Более того, его объект варьируется в зависимости от опыта настоящего. Я не имею в виду настоящее в строгом феноменологическом смысле. эфемерный настоящее, содержание которого постоянно меняется, даже если структурно говоря, настоящее саму трезвость остается на месте, как пресловутые ворота, через которые будущее устремляется в прошлое.
Я имею в виду, скорее, расширенное «настоящее», как в предложении: «Настоящая эпоха — это эпоха неослабевающей тревоги», перед лицом которой человек обязан чувствовать либо надежду, либо тревогу и/или страх. Чувство страха более специфично, чем тревога, поскольку оно относится к идентифицируемому источнику, например страху перед извержением вулкана, тогда как тревога является всепроникающим настроением.
Судя по людям в сообществе, где мы с моим партнером живем, я рискну предположить, что в настоящее время мы живем во время всепроникающей тревоги, когда отдельные случаи страха проявляются периодически. В таких обстоятельствах надежда, скорее всего, будет воспринята негативно. Я имею в виду, что когда повседневность покрыта настоящим покровом тревоги, пронизанным полосами страха, надежда настолько лишается воображаемой, позитивной формы, что превращается в простое «Если бы только это изменилось» – чувство, которое легко узнать в тяжелом настоящем. Как «надежда» применима к нашему настоящему?
Надежда парадоксальна. Имеет смысл только сказать: «Я надежды что…», когда конкретная, достоверная информация о ближайшем будущем отсутствует. Человек говорит «Я надеюсь», когда такая информация отсутствует, и в зависимости от того, как он оценивает настоящее, то, что следует за словом «надежда», будет иметь либо положительную («обнадеживающую»), либо отрицательную («безнадежную») валентность, как, например, в предложения «Я надеюсь, что признаки улучшения ситуации надежны» (положительные) или «Я надеюсь, что экономисты ошибаются в своих мрачных прогнозах». говоря, что «Мы надеюсь,мы признаем, что будущее, строго говоря, неизвестно.
«Философ надежды» – по праву известный как таковой, учитывая его обширные и глубокие размышления об этом исключительно человеческом явлении – Эрнст Блох (1885-1977), опубликовал массивный трехтомный труд под названием: Принцип Надежды (1954-1959), в дополнение ко всем другим его сочинениям об этом и связанных с ним явлениях, таких как «утопия» (концепция, которая пронизывает Принцип Надежды). Лишь немногие мыслители, если таковые имеются, могут пролить больше света на значение надежды, чем Блох.
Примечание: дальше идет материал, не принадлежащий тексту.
-- ==== Sys2Proof/Proofs/ScopeDesign.lean ====
section
/-!
PROOFS. The reference `DESIGN` of `Machine/Reference.lean`: rounding of a rational, the bounds of
the fixed-point sine, the numerators and the denominator of the five coefficients, and where
`DESIGN` succeeds and what its results satisfy (R161).
-/

namespace Sys2Proof.Machine

/-! ### Rounding a rational (R12) -/

/-- The floor of a rational and a half is within a half of the rational. -/
theorem two_mul_abs_halfUp_sub_le (num : ℤ) {den : ℕ} (hden : 0 < den) :
    2 * |(2 * num + den) / (2 * den) * den - num| ≤ den := by
  have hpos : (0 : ℤ) < 2 * den := by omega
  have hlo := Int.ediv_mul_le (2 * num + den) hpos.ne'
  have hhi := Int.lt_ediv_add_one_mul_self (2 * num + den) hpos
  generalize (2 * num + (den : ℤ)) / (2 * den) = m at hlo hhi
  rw [← abs_two, ← abs_mul, abs_le]
  constructor <;> linarith

/-- `rha` is within a half of the rational. -/
theorem two_mul_abs_rha_sub_le (num : ℤ) {den : ℕ} (hden : 0 < den) :
    2 * |rha num den * den - num| ≤ den := by
  unfold rha
  split
  · exact two_mul_abs_halfUp_sub_le num hden
  · have h := two_mul_abs_halfUp_sub_le (-num) hden
    rwa [mul_neg, ← abs_neg, neg_sub', ← neg_mul, neg_neg] at h

theorem abs_rha_sub_le (num : ℤ) {den : ℕ} (hden : 0 < den) :
    |(rha num den : ℝ) - num / den| ≤ 1 / 2 := by
  have hp : (0 : ℝ) < den := by exact_mod_cast hden
  have h : 2 * |(rha num den : ℝ) * den - num| ≤ den := by
    exact_mod_cast two_mul_abs_rha_sub_le num hden
  have hscale : (rha num den : ℝ) - num / den = ((rha num den : ℝ) * den - num) / den := by
    field_simp
  rw [hscale, abs_div, abs_of_pos hp, div_le_iff₀ hp]
  linarith

/-- `rha` does not pass an integer that the rational does not pass, from above. -/
theorem rha_le {num m : ℤ} {den : ℕ} (hden : 0 < den) (h : num ≤ m * den) : rha num den ≤ m := by
  have hp : (0 : ℤ) < den := by exact_mod_cast hden
  have hnear := two_mul_abs_rha_sub_le num hden
  have hle := le_abs_self (rha num den * den - num)
  by_contra hlt
  have : (m + 1) * (den : ℤ) ≤ rha num den * den := by gcongr; omega
  linarith

/-- `rha` does not pass an integer that the rational does not pass, from below. -/
theorem le_rha {num m : ℤ} {den : ℕ} (hden : 0 < den) (h : m * den ≤ num) : m ≤ rha num den := by
  have hp : (0 : ℤ) < den := by exact_mod_cast hden
  have hnear := two_mul_abs_rha_sub_le num hden
  have hle := neg_le_abs (rha num den * den - num)
  by_contra hlt
  have : rha num den * (den : ℤ) ≤ (m - 1) * den := by gcongr; omega
  linarith

theorem abs_rha_le {num m : ℤ} {den : ℕ} (hden : 0 < den) (h : |num| ≤ m * den) :
    |rha num den| ≤ m := by
  obtain ⟨hlo, hhi⟩ := abs_le.1 h
  exact abs_le.2 ⟨le_rha hden (by linarith), rha_le hden hhi⟩

/-- Doubling before the rounding differs from doubling after it by at most one. -/
theorem abs_rha_two_mul_sub_le (num : ℤ) {den : ℕ} (hden : 0 < den) :
    |rha (2 * num) den - 2 * rha num den| ≤ 1 := by
  have hp : (0 : ℤ) < den := by exact_mod_cast hden
  have h1 := two_mul_abs_rha_sub_le num hden
  have h2 := two_mul_abs_rha_sub_le (2 * num) hden
  generalize rha num den = r at h1 ⊢
  generalize rha (2 * num) den = t at h2 ⊢
  have hscaled : 2 * |(t - 2 * r) * den| ≤ 3 * den := by
    calc 2 * |(t - 2 * r) * den| = 2 * |(t * den - 2 * num) - 2 * (r * den - num)| := by ring_nf
      _ ≤ 2 * (|t * den - 2 * num| + |2 * (r * den - num)|) := by gcongr; exact abs_sub _ _
      _ = 2 * |t * den - 2 * num| + 2 * (2 * |r * den - num|) := by rw [abs_mul]; norm_num; ring
      _ ≤ 3 * den := by linarith
  rw [abs_mul, abs_of_pos hp] at hscaled
  by_contra hlt
  have : 2 * (den : ℤ) ≤ |t - 2 * r| * den := by gcongr; omega
  linarith

/-! ### Bounds of the fixed-point sine -/

theorem sinSmall_le {x : ℕ} (hx : x ≤ trigOne) : sinSmall x ≤ trigOne :=
  Nat.div_le_of_le_mul (Nat.mul_le_mul hx (trigHorner_le _ _ _))

theorem sinQuarter_le (r b : ℕ) : sinQuarter r b ≤ trigOne := by
  unfold sinQuarter
  split
  · refine sinSmall_le (Nat.div_le_of_le_mul ?_)
    have hpi : trigPi ≤ 4 * trigOne := by decide
    calc trigPi * r ≤ 4 * trigOne * r := Nat.mul_le_mul_right r hpi
      _ = 2 * (2 * r) * trigOne := by ring
      _ ≤ 2 * b * trigOne := by gcongr
  · exact trigHorner_le _ _ _

theorem abs_sinTurns_le (a b : ℕ) : |sinTurns a b| ≤ trigOne := by
  have hquarter : ∀ r, |(sinQuarter r b : ℤ)| ≤ trigOne := fun r => by
    rw [Nat.abs_cast]
    exact_mod_cast sinQuarter_le r b
  unfold sinTurns
  dsimp only
  split
  · exact hquarter _
  · exact hquarter _
  · rw [abs_neg]
    exact hquarter _
  · rw [abs_neg]
    exact hquarter _

/-- In the first half turn the sine is not negative. -/
theorem sinTurns_nonneg {a b : ℕ} (h : 2 * a < b) : 0 ≤ sinTurns a b := by
  have hquad : 4 * (a % b) / b < 2 := by
    rw [Nat.mod_eq_of_lt (by omega), Nat.div_lt_iff_lt_mul (by omega)]
    omega
  unfold sinTurns
  generalize 4 * (a % b) / b = k at hquad
  interval_cases k <;> exact Int.natCast_nonneg _

/-! ### Numerators and denominator of the coefficients (R15) -/

/-- The common denominator of the five coefficients. -/
def designDen (fc q fs : ℕ) : ℕ :=
  (2 * q * trigOne + 2 ^ 16 * sinTurns fc (2 ^ 16 * fs) : ℤ).toNat

/-- The numerator of `b0` and `b2`; that of `b1` is its double. -/
def designB (fc q gain fs : ℕ) : ℤ :=
  2 ^ 12 * gain * q * (trigOne - cosTurns fc (2 ^ 16 * fs))

/-- The numerator of `a1`. -/
def designA1 (fc q fs : ℕ) : ℤ := -(2 ^ 30) * q * cosTurns fc (2 ^ 16 * fs)

/-- The numerator of `a2`. -/
def designA2 (fc q fs : ℕ) : ℤ :=
  2 ^ 28 * (2 * q * trigOne - 2 ^ 16 * sinTurns fc (2 ^ 16 * fs))

theorem designInts_eq (fc q gain fs : ℕ) :
    designInts fc q gain fs
      = (rha (designB fc q gain fs) (designDen fc q fs),
          rha (2 * designB fc q gain fs) (designDen fc q fs),
          rha (designB fc q gain fs) (designDen fc q fs),
          rha (designA1 fc q fs) (designDen fc q fs),
          rha (designA2 fc q fs) (designDen fc q fs)) := rfl

section Bounds

variable {fc q fs : ℕ}

/-- Below half the sampling rate the angle lies in the first half turn. -/
theorem designSin_nonneg (hf : FreqOk fc fs) : 0 ≤ sinTurns fc (2 ^ 16 * fs) :=
  sinTurns_nonneg (by have := hf.2; omega)

theorem designDen_cast (hf : FreqOk fc fs) :
    (designDen fc q fs : ℤ) = 2 * q * trigOne + 2 ^ 16 * sinTurns fc (2 ^ 16 * fs) := by
  have := designSin_nonneg hf
  exact Int.toNat_of_nonneg (by positivity)

theorem two_mul_q_le_designDen (hf : FreqOk fc fs) : 2 * q * trigOne ≤ (designDen fc q fs : ℤ) := by
  rw [designDen_cast hf]
  have := designSin_nonneg hf
  linarith

theorem designDen_pos (hf : FreqOk fc fs) (hq : 0 < q) : 0 < designDen fc q fs := by
  have h := two_mul_q_le_designDen (q := q) hf
  have hone : (0 : ℤ) < trigOne := by decide
  have hq' : (0 : ℤ) < q := by exact_mod_cast hq
  have : (0 : ℤ) < designDen fc q fs := lt_of_lt_of_le (by positivity) h
  exact_mod_cast this

theorem designB_nonneg (gain : ℕ) : 0 ≤ designB fc q gain fs := by
  have hc := (abs_le.1 (abs_sinTurns_le (4 * fc + 2 ^ 16 * fs) (4 * (2 ^ 16 * fs)))).2
  exact mul_nonneg (by positivity) (sub_nonneg.2 hc)

/-- R161 (e): `B0` is below the gain. -/
theorem designB_le (hf : FreqOk fc fs) (gain : ℕ) :
    designB fc q gain fs ≤ 2 ^ 12 * gain * designDen fc q fs := by
  have hc := (abs_le.1 (abs_sinTurns_le (4 * fc + 2 ^ 16 * fs) (4 * (2 ^ 16 * fs)))).1
  have hc' : trigOne - cosTurns fc (2 ^ 16 * fs) ≤ 2 * (trigOne : ℤ) := by
    unfold cosTurns
    linarith
  calc designB fc q gain fs ≤ 2 ^ 12 * gain * q * (2 * trigOne) := by
        unfold designB
        gcongr
    _ = 2 ^ 12 * gain * (2 * q * trigOne) := by ring
    _ ≤ 2 ^ 12 * gain * designDen fc q fs := by
        gcongr
        exact two_mul_q_le_designDen hf

/-- R161 (c): `|A1| < 2`. -/
theorem abs_designA1_le (hf : FreqOk fc fs) :
    |designA1 fc q fs| ≤ 2 ^ 29 * designDen fc q fs := by
  calc |designA1 fc q fs| = 2 ^ 30 * q * |cosTurns fc (2 ^ 16 * fs)| := by
        rw [designA1, abs_mul, abs_mul, abs_neg, abs_pow, Nat.abs_cast, abs_two]
    _ ≤ 2 ^ 30 * q * trigOne := by
        gcongr
        exact abs_sinTurns_le _ _
    _ = 2 ^ 29 * (2 * q * trigOne) := by ring
    _ ≤ 2 ^ 29 * designDen fc q fs := by
        gcongr
        exact two_mul_q_le_designDen hf

/-- R161 (c): `|A2| < 1`. -/
theorem abs_designA2_le (hf : FreqOk fc fs) :
    |designA2 fc q fs| ≤ 2 ^ 28 * designDen fc q fs := by
  have hs := designSin_nonneg hf
  have hq : (0 : ℤ) ≤ 2 * q * trigOne := by positivity
  rw [designDen_cast hf, designA2, abs_mul, abs_of_pos (by positivity : (0 : ℤ) < 2 ^ 28)]
  gcongr
  rw [abs_le]
  constructor <;> linarith

end Bounds

/-! ### Success and failure of `DESIGN` (R15) -/

/-- The five integers of `DESIGN` are the rounded quotients, all of them values of an s32. -/
def DesignFits (fc q gain fs : ℕ) : Prop :=
  ∀ num ∈ [designB fc q gain fs, 2 * designB fc q gain fs, designB fc q gain fs, designA1 fc q fs,
      designA2 fc q fs],
    -2 ^ 31 ≤ rha num (designDen fc q fs) ∧ rha num (designDen fc q fs) < 2 ^ 31

/-- The coefficients that `DESIGN` gives where they fit. -/
def designCoeffs (fc q gain fs : ℕ) : Coeffs :=
  { b0 := sreg 32 (rha (designB fc q gain fs) (designDen fc q fs))
    b1 := sreg 32 (rha (2 * designB fc q gain fs) (designDen fc q fs))
    b2 := sreg 32 (rha (designB fc q gain fs) (designDen fc q fs))
    a1 := sreg 32 (rha (designA1 fc q fs) (designDen fc q fs))
    a2 := sreg 32 (rha (designA2 fc q fs) (designDen fc q fs)) }

theorem fitsS32_iff (v : ℤ) : fitsS32 v = true ↔ -2 ^ 31 ≤ v ∧ v < 2 ^ 31 := decide_eq_true_iff

theorem toInt_sreg_of_fits {v : ℤ} (h : -2 ^ 31 ≤ v ∧ v < 2 ^ 31) : (sreg 32 v).toInt = v :=
  toInt_sreg (by norm_num; omega) (by norm_num; omega)

/-- R161 (b): `DESIGN` fails on arguments out of range. -/
theorem design_out_of_range {fc q gain fs : Word}
    (h : q = 0#32 ∨ fs = 0#32 ∨ fc = 0#32 ∨ fs.toNat * 2 ^ 15 ≤ fc.toNat) :
    design fc q gain fs = none := by
  refine if_pos ?_
  rwa [ge_iff_le, mul_comm]

/-- `DESIGN` on arguments in range: the rounded quotients where they all fit, else failure. -/
theorem design_in_range {fc q gain fs : Word} (hq : q ≠ 0#32) (hf : FreqOk fc.toNat fs.toNat) :
    (DesignFits fc.toNat q.toNat gain.toNat fs.toNat →
        design fc q gain fs = some (designCoeffs fc.toNat q.toNat gain.toNat fs.toNat))
      ∧ (¬DesignFits fc.toNat q.toNat gain.toNat fs.toNat → design fc q gain fs = none) := by
  obtain ⟨hpos, hlt⟩ := hf
  have hrange : ¬(q = 0#32 ∨ fs = 0#32 ∨ fc = 0#32 ∨ fc.toNat ≥ 2 ^ 15 * fs.toNat) := by
    rintro (h | h | h | h)
    · exact hq h
    · rw [h] at hlt
      simp at hlt
    · rw [h] at hpos
      simp at hpos
    · omega
  rw [design, if_neg hrange, designInts_eq]
  simp only [DesignFits, List.forall_mem_cons, ← fitsS32_iff, designCoeffs]
  constructor
  · rintro ⟨hb0, hb1, -, ha1, ha2, -⟩
    simp [hb0, hb1, ha1, ha2]
  · intro h
    refine if_neg fun hall => h ?_
    simpa [and_assoc] using hall

/-- Where `DESIGN` succeeds, its arguments are in range and its results are the rounded quotients,
which fit. -/
theorem design_some {fc q gain fs : Word} {d : Coeffs} (h : design fc q gain fs = some d) :
    q ≠ 0#32 ∧ FreqOk fc.toNat fs.toNat ∧ DesignFits fc.toNat q.toNat gain.toNat fs.toNat
      ∧ d = designCoeffs fc.toNat q.toNat gain.toNat fs.toNat := by
  have hf : FreqOk fc.toNat fs.toNat := chip_designRange fc q gain fs d h
  have hq : q ≠ 0#32 := by
    rintro rfl
    rw [design_out_of_range (.inl rfl)] at h
    cases h
  obtain ⟨hfits, hfails⟩ := design_in_range (gain := gain) hq hf
  by_cases hfit : DesignFits fc.toNat q.toNat gain.toNat fs.toNat
  · exact ⟨hq, hf, hfit, Option.some.inj (h.symm.trans (hfits hfit))⟩
  · rw [hfails hfit] at h
    cases h

/-- R161 (e): with a gain below 4.0 every coefficient fits. -/
theorem designFits_of_gain_le {fc q gain fs : ℕ} (hf : FreqOk fc fs) (hq : 0 < q)
    (hgain : gain ≤ 4 * 2 ^ 16 - 1) : DesignFits fc q gain fs := by
  have hden := designDen_pos hf hq
  have hb0 := designB_nonneg (fc := fc) (q := q) (fs := fs) gain
  have hb : 2 * designB fc q gain fs ≤ (2 ^ 31 - 1) * designDen fc q fs := by
    have hg : (2 : ℤ) ^ 13 * gain ≤ 2 ^ 31 - 1 := by omega
    calc 2 * designB fc q gain fs ≤ 2 * (2 ^ 12 * gain * designDen fc q fs) := by
          gcongr
          exact designB_le hf gain
      _ = 2 ^ 13 * gain * designDen fc q fs := by ring
      _ ≤ (2 ^ 31 - 1) * designDen fc q fs := by gcongr
  have hsmall : ∀ num : ℤ, |num| ≤ (2 ^ 31 - 1) * designDen fc q fs →
      -2 ^ 31 ≤ rha num (designDen fc q fs) ∧ rha num (designDen fc q fs) < 2 ^ 31 := by
    intro num hnum
    have := abs_le.1 (abs_rha_le hden hnum)
    omega
  have hdenInt : (0 : ℤ) < designDen fc q fs := by exact_mod_cast hden
  have ha1 := abs_designA1_le (q := q) hf
  have ha2 := abs_designA2_le (q := q) hf
  have hB : |designB fc q gain fs| ≤ (2 ^ 31 - 1) * designDen fc q fs := by
    rw [abs_of_nonneg hb0]
    linarith
  have hB1 : |2 * designB fc q gain fs| ≤ (2 ^ 31 - 1) * designDen fc q fs := by
    rwa [abs_of_nonneg (by linarith)]
  simp only [DesignFits, List.forall_mem_cons]
  exact ⟨hsmall _ hB, hsmall _ hB1, hsmall _ hB, hsmall _ (by linarith), hsmall _ (by linarith),
    by simp⟩

/-- R161 (c), (f): the relations between the coefficients of a success. -/
theorem designCoeffs_relations {fc q gain fs : ℕ} (hf : FreqOk fc fs) (hq : 0 < q)
    (hfits : DesignFits fc q gain fs) :
    let d := designCoeffs fc q gain fs
    d.b2 = d.b0 ∧ |d.b1.toInt - 2 * d.b0.toInt| ≤ 1 ∧ 0 ≤ d.b0.toInt
      ∧ |d.a1.toInt| ≤ 2 ^ 29 ∧ |d.a2.toInt| ≤ 2 ^ 28
      ∧ (gain = 0 → d.b0 = 0#32 ∧ d.b1 = 0#32 ∧ d.b2 = 0#32) := by
  have hden := designDen_pos hf hq
  simp only [DesignFits, List.forall_mem_cons] at hfits
  obtain ⟨hb0, hb1, -, ha1, ha2, -⟩ := hfits
  simp only [designCoeffs, toInt_sreg_of_fits hb0, toInt_sreg_of_fits hb1, toInt_sreg_of_fits ha1,
    toInt_sreg_of_fits ha2, true_and]
  refine ⟨abs_rha_two_mul_sub_le _ hden, le_rha hden ?_, abs_rha_le hden (abs_designA1_le hf),
    abs_rha_le hden (abs_designA2_le hf), ?_⟩
  · simpa using designB_nonneg gain
  · rintro rfl
    have hzero : designB fc q 0 fs = 0 := by simp [designB]
    have hrha : rha 0 (designDen fc q fs) = 0 :=
      le_antisymm (rha_le hden (by simp)) (le_rha hden (by simp))
    simp [hzero, hrha, sreg]

end Sys2Proof.Machine
end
В первом томе Принцип Надежды он пишет (1996, стр. 3-5):
Кто мы? Откуда мы пришли? Куда мы идем? Чего мы ждем? Что нас ждет?…
Будьте в курсе с Институтом Браунстоуна
Это вопрос обучения надежде. Его работа не отрекается, он любит успех, а не неудачу. Надежда, превосходящая страх, не является ни пассивной, как последний, ни замкнутой в небытие. Эмоция надежды выходит за пределы самой себя, делает людей широкими, а не ограничивает их, не может знать достаточно о том, что заставляет их стремиться внутрь, о том, что может быть связано с ними снаружи. Для работы этой эмоции нужны люди, активно бросающиеся в становящееся, к которому они сами принадлежат…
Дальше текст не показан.